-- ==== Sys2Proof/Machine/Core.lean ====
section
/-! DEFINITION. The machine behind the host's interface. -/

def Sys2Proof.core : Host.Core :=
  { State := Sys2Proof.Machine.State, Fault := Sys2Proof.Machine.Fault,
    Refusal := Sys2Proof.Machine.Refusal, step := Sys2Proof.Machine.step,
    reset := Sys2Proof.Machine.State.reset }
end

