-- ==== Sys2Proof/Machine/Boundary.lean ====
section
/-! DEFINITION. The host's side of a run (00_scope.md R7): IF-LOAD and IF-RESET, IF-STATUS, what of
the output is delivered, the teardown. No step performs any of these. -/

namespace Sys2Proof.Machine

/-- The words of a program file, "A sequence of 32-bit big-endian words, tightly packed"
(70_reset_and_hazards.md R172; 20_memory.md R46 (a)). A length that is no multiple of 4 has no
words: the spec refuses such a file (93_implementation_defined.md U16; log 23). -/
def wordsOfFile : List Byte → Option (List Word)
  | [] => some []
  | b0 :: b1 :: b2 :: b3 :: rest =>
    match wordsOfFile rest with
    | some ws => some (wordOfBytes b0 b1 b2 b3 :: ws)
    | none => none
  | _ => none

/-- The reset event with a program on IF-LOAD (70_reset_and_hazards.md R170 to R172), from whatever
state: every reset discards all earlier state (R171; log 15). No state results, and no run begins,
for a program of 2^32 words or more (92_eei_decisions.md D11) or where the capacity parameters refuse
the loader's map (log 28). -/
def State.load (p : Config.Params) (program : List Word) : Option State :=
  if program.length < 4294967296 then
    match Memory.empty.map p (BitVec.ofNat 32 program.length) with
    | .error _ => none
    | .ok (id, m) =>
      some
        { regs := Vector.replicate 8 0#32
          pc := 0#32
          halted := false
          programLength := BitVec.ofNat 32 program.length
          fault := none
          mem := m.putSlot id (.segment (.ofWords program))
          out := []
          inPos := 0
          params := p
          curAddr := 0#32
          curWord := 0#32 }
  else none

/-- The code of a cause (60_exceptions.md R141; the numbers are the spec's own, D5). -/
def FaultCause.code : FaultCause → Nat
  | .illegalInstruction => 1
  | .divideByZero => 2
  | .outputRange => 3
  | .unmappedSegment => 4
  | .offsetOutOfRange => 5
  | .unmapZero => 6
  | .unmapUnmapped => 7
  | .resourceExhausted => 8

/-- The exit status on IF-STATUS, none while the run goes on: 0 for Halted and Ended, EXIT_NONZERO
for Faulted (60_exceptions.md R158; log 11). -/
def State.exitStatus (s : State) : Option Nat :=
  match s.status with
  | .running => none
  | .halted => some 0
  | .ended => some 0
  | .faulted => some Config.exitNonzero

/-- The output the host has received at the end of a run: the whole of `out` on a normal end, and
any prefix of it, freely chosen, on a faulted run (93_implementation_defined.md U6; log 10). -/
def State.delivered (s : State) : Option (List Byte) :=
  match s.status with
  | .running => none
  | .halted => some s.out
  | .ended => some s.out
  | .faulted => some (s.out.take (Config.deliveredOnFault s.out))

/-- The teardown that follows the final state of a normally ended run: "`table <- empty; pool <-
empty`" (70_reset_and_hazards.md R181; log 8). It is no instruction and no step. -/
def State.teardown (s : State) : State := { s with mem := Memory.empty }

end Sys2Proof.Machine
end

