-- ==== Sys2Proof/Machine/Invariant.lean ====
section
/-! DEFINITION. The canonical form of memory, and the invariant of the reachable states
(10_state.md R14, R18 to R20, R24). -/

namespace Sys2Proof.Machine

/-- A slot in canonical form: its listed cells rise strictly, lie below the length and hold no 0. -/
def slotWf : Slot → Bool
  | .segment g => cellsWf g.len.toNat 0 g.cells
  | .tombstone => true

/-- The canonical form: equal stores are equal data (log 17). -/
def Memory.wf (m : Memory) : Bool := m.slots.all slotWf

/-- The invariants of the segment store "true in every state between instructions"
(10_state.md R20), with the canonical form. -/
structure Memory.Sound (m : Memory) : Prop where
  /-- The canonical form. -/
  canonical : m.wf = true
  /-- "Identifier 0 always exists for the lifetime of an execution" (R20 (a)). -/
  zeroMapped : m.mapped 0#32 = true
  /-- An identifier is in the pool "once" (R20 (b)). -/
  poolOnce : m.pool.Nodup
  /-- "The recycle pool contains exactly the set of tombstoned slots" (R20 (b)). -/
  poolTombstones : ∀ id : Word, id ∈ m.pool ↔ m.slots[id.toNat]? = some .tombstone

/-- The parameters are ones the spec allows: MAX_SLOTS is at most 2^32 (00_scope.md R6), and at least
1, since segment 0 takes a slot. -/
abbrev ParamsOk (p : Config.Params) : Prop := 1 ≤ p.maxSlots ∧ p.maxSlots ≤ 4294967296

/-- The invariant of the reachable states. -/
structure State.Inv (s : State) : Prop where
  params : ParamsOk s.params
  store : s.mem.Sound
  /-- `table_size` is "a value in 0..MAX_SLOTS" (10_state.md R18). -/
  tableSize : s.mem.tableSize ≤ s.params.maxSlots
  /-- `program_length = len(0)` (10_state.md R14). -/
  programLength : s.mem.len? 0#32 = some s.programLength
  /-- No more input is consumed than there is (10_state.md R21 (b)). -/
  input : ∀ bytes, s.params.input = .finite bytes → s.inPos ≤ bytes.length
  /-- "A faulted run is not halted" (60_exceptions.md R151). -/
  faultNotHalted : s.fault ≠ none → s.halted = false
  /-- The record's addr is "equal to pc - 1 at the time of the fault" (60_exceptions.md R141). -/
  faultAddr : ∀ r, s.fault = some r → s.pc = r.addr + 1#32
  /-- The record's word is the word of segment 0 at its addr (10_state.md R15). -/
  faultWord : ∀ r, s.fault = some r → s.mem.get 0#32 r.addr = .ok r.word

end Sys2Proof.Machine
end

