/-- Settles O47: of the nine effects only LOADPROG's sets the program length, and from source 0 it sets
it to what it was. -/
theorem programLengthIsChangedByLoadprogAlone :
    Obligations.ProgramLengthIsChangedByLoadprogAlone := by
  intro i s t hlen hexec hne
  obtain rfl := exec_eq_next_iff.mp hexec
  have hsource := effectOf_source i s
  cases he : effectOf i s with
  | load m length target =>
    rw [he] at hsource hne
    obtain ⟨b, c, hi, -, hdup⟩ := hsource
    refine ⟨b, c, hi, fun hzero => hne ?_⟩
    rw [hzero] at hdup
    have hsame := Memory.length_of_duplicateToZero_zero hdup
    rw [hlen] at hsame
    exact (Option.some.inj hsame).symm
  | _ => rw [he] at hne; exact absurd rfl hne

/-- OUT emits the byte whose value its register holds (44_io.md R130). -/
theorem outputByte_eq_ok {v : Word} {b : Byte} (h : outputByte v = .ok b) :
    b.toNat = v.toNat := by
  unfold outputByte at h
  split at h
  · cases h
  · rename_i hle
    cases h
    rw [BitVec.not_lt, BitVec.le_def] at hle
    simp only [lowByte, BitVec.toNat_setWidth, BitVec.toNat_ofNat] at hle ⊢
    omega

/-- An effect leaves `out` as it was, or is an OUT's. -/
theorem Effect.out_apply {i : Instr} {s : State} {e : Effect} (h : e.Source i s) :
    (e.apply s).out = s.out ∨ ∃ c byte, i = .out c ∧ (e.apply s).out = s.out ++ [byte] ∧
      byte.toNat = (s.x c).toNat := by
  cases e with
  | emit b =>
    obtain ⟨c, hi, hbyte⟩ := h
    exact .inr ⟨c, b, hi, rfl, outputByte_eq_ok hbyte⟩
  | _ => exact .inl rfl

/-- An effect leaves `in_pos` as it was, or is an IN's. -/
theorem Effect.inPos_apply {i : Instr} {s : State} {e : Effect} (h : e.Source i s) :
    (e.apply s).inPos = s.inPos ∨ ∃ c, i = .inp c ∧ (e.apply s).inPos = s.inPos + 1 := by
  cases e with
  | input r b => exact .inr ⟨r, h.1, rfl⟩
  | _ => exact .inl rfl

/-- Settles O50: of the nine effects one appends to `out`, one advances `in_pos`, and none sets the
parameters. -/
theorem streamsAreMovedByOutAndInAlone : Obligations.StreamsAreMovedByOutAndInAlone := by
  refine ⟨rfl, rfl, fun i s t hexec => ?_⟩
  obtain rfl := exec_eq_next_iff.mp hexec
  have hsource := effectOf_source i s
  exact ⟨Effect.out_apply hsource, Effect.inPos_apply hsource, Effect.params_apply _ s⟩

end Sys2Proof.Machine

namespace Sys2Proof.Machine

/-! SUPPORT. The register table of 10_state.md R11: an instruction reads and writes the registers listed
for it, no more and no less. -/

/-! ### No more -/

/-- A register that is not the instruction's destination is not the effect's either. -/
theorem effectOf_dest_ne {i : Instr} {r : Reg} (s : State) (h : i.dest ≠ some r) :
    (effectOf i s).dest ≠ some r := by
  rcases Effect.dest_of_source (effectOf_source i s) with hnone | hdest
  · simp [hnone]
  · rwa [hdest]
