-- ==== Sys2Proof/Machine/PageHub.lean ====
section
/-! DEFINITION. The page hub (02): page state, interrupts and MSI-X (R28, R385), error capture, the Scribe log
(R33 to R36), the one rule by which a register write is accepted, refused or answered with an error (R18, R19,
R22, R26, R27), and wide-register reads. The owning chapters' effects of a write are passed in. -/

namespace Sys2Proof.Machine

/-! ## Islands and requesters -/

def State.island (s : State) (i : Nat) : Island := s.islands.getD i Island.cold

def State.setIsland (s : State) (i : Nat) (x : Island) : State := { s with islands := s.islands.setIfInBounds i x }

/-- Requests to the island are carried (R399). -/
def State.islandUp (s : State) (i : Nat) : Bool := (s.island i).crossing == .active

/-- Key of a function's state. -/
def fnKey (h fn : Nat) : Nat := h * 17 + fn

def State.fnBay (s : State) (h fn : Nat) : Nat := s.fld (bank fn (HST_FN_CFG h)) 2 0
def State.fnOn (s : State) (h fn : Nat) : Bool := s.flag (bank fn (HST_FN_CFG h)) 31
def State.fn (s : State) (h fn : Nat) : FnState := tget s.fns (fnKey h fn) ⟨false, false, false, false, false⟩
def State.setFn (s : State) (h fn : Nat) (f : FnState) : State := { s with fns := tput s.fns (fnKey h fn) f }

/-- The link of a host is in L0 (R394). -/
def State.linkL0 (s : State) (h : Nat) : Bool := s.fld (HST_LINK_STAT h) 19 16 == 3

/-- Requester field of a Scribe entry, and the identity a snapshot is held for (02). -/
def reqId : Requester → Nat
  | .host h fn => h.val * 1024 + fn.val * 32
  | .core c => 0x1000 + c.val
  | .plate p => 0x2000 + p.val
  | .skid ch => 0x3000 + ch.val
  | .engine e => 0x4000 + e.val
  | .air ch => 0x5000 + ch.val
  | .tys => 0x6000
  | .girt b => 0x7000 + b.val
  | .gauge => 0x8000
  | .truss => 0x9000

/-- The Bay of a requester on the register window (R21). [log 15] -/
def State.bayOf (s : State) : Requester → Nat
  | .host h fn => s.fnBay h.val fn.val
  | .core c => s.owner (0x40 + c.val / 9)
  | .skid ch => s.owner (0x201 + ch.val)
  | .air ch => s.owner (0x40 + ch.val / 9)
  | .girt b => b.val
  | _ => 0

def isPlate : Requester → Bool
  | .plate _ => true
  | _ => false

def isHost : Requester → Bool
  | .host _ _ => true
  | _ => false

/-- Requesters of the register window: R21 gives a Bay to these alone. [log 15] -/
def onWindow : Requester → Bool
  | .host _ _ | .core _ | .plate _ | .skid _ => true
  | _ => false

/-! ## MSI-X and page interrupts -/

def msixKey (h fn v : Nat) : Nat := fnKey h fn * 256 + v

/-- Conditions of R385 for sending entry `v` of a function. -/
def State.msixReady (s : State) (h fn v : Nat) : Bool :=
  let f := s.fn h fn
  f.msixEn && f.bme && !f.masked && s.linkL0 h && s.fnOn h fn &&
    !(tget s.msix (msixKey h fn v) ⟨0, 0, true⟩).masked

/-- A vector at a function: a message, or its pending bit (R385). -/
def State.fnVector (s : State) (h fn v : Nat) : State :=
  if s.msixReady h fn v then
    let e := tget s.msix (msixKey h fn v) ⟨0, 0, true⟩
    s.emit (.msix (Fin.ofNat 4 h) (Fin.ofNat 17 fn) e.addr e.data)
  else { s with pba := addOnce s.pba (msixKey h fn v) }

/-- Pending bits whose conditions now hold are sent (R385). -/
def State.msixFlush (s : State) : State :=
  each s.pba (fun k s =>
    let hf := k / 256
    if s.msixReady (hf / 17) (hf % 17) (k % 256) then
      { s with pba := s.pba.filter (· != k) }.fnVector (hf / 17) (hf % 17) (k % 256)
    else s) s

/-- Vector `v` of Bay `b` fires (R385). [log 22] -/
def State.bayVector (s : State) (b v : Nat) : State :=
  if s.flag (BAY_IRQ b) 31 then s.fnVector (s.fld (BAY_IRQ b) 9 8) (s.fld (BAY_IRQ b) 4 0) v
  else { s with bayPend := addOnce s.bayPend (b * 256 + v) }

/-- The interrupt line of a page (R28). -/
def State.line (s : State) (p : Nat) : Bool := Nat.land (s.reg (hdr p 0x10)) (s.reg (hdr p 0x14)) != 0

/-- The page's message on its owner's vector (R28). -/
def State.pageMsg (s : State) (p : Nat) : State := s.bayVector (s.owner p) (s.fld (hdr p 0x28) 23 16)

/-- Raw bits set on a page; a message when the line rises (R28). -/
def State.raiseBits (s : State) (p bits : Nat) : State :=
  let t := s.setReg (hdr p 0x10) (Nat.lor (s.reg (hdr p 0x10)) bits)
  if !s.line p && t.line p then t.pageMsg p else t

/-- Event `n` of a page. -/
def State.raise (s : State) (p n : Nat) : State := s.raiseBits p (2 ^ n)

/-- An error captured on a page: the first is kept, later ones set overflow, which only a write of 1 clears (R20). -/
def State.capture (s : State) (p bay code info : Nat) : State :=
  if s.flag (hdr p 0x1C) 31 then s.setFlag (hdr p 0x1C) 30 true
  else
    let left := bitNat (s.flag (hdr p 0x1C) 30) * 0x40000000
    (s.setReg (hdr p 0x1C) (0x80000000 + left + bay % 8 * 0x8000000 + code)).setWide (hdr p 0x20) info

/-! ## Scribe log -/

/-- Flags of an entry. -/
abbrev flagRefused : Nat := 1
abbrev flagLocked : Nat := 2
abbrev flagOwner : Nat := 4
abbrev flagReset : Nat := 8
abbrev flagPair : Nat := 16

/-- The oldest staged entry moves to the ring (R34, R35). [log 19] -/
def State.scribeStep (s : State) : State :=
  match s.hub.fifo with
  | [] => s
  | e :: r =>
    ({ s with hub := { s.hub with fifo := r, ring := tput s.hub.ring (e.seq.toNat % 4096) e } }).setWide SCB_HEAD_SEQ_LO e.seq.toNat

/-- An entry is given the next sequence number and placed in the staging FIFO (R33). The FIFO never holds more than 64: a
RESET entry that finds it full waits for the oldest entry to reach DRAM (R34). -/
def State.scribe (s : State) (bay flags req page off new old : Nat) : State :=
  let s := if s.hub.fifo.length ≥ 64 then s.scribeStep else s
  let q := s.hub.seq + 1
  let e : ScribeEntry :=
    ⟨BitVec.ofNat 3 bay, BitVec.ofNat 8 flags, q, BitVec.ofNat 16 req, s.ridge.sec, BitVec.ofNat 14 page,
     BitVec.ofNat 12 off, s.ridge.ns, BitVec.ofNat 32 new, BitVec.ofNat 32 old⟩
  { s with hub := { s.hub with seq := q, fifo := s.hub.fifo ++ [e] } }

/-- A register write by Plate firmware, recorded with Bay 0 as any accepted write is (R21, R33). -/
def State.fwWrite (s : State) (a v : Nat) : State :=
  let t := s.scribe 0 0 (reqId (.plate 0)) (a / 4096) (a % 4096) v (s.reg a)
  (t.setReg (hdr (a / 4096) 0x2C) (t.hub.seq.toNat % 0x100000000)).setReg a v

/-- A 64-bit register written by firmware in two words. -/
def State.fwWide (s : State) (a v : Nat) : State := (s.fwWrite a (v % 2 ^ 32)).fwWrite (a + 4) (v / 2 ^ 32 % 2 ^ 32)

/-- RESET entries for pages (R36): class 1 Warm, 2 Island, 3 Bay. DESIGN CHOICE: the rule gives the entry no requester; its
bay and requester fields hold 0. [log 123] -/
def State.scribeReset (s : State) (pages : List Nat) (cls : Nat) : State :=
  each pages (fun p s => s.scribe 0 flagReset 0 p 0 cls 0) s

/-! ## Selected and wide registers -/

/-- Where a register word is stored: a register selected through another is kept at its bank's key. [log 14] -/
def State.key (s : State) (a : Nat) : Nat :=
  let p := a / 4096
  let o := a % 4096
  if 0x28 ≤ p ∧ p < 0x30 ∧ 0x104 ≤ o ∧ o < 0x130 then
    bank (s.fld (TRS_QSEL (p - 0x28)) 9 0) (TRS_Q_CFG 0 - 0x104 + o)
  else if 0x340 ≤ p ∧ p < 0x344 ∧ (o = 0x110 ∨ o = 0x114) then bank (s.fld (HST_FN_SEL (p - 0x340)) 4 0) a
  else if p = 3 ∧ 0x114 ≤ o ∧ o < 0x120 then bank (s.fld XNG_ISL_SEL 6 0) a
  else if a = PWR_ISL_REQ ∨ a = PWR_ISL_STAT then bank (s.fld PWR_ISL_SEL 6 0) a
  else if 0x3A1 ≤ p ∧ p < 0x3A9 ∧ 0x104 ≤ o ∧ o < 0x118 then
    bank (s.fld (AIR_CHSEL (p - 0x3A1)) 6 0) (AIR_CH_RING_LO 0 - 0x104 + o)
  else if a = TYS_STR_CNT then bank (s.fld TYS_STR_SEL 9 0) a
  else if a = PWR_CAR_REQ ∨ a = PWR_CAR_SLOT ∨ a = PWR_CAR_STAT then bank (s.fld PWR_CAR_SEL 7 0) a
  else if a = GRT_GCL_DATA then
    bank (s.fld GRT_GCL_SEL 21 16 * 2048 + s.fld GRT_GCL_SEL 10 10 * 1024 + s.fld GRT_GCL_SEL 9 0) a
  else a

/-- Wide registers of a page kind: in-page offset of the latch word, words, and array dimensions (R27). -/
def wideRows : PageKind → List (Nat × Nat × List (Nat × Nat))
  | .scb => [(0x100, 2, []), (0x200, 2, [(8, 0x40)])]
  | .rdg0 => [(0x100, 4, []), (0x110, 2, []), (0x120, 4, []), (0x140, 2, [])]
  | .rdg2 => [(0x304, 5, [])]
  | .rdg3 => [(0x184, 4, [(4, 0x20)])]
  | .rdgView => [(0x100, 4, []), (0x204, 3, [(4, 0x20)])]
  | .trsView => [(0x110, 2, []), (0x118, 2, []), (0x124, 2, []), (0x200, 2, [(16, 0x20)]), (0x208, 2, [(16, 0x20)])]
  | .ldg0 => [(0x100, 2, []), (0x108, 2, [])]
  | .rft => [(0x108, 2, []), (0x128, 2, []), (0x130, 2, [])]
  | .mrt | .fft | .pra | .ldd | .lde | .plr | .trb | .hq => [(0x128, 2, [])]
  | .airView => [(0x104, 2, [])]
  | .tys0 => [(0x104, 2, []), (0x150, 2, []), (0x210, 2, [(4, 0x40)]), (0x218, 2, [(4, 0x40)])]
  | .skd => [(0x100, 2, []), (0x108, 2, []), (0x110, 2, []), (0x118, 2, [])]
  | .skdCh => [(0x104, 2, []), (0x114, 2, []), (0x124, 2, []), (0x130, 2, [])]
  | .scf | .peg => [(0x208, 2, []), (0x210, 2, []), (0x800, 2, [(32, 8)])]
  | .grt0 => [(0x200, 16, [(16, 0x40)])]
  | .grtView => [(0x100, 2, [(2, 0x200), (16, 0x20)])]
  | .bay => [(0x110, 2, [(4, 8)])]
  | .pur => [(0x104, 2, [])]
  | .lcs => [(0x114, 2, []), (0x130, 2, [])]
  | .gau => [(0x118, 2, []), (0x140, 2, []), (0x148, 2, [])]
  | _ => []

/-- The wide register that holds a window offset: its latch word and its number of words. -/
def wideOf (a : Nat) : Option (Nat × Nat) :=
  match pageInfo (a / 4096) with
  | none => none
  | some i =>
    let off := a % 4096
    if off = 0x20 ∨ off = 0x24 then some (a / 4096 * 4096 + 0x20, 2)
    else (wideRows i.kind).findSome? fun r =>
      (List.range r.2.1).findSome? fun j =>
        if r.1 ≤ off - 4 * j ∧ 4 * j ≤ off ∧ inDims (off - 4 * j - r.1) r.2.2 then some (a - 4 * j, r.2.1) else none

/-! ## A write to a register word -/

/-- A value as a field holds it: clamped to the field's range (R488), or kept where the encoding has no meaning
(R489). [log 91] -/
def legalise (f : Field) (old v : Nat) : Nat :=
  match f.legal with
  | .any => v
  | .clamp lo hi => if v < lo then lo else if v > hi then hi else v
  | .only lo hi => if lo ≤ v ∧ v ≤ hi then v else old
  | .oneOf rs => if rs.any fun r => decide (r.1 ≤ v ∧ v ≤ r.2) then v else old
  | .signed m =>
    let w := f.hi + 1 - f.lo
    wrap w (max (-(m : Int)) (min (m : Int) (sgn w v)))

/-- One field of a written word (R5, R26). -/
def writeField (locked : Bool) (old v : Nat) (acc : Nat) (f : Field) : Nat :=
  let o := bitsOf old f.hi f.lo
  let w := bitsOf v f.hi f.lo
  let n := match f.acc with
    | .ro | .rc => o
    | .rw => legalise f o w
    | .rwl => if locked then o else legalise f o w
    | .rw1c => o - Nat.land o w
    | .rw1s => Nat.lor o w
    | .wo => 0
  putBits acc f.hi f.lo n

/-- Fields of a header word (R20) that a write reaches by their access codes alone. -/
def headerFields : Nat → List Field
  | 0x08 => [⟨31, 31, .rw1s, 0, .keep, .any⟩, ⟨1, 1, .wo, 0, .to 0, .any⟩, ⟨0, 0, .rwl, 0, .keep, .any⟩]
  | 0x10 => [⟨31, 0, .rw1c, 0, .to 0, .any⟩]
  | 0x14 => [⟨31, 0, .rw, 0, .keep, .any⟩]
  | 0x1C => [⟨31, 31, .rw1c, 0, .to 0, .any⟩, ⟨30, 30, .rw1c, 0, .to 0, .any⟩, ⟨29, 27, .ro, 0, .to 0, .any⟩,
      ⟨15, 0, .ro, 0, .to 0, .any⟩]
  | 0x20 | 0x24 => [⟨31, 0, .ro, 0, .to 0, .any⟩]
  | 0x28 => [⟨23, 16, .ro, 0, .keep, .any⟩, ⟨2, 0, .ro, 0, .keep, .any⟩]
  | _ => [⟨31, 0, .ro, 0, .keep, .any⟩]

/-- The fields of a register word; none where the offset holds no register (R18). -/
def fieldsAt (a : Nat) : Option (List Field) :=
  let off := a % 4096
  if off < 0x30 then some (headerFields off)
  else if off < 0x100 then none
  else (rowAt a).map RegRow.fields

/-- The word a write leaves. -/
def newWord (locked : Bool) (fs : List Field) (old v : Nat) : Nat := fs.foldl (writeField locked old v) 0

TASK STATEMENT: Look above for the line with "def isPlate : Requester → Bool" and the line with "[log 22] -/"; transcribe both and all lines in between, exactly, and nothing else.

YOUR SOLUTION:
def isPlate : Requester → Bool
  | .plate _ => true
  | _ => false

def isHost : Requester → Bool
  | .host _ _ => true
  | _ => false

/-- Requesters of the register window: R21 gives a Bay to these alone. [log 15] -/
def onWindow : Requester → Bool
  | .host _ _ | .core _ | .plate _ | .skid _ => true
  | _ => false

/-! ## MSI-X and page interrupts -/

def msixKey (h fn v : Nat) : Nat := fnKey h fn * 256 + v

/-- Conditions of R385 for sending entry `v` of a function. -/
def State.msixReady (s : State) (h fn v : Nat) : Bool :=
  let f := s.fn h fn
  f.msixEn && f.bme && !f.masked && s.linkL0 h && s.fnOn h fn &&
    !(tget s.msix (msixKey h fn v) ⟨0, 0, true⟩).masked

/-- A vector at a function: a message, or its pending bit (R385). -/
def State.fnVector (s : State) (h fn v : Nat) : State :=
  if s.msixReady h fn v then
    let e := tget s.msix (msixKey h fn v) ⟨0, 0, true⟩
    s.emit (.msix (Fin.ofNat 4 h) (Fin.ofNat 17 fn) e.addr e.data)
  else { s with pba := addOnce s.pba (msixKey h fn v) }

/-- Pending bits whose conditions now hold are sent (R385). -/
def State.msixFlush (s : State) : State :=
  each s.pba (fun k s =>
    let hf := k / 256
    if s.msixReady (hf / 17) (hf % 17) (k % 256) then
      { s with pba := s.pba.filter (· != k) }.fnVector (hf / 17) (hf % 17) (k % 256)
    else s) s

/-- Vector `v` of Bay `b` fires (R385). [log 22] -/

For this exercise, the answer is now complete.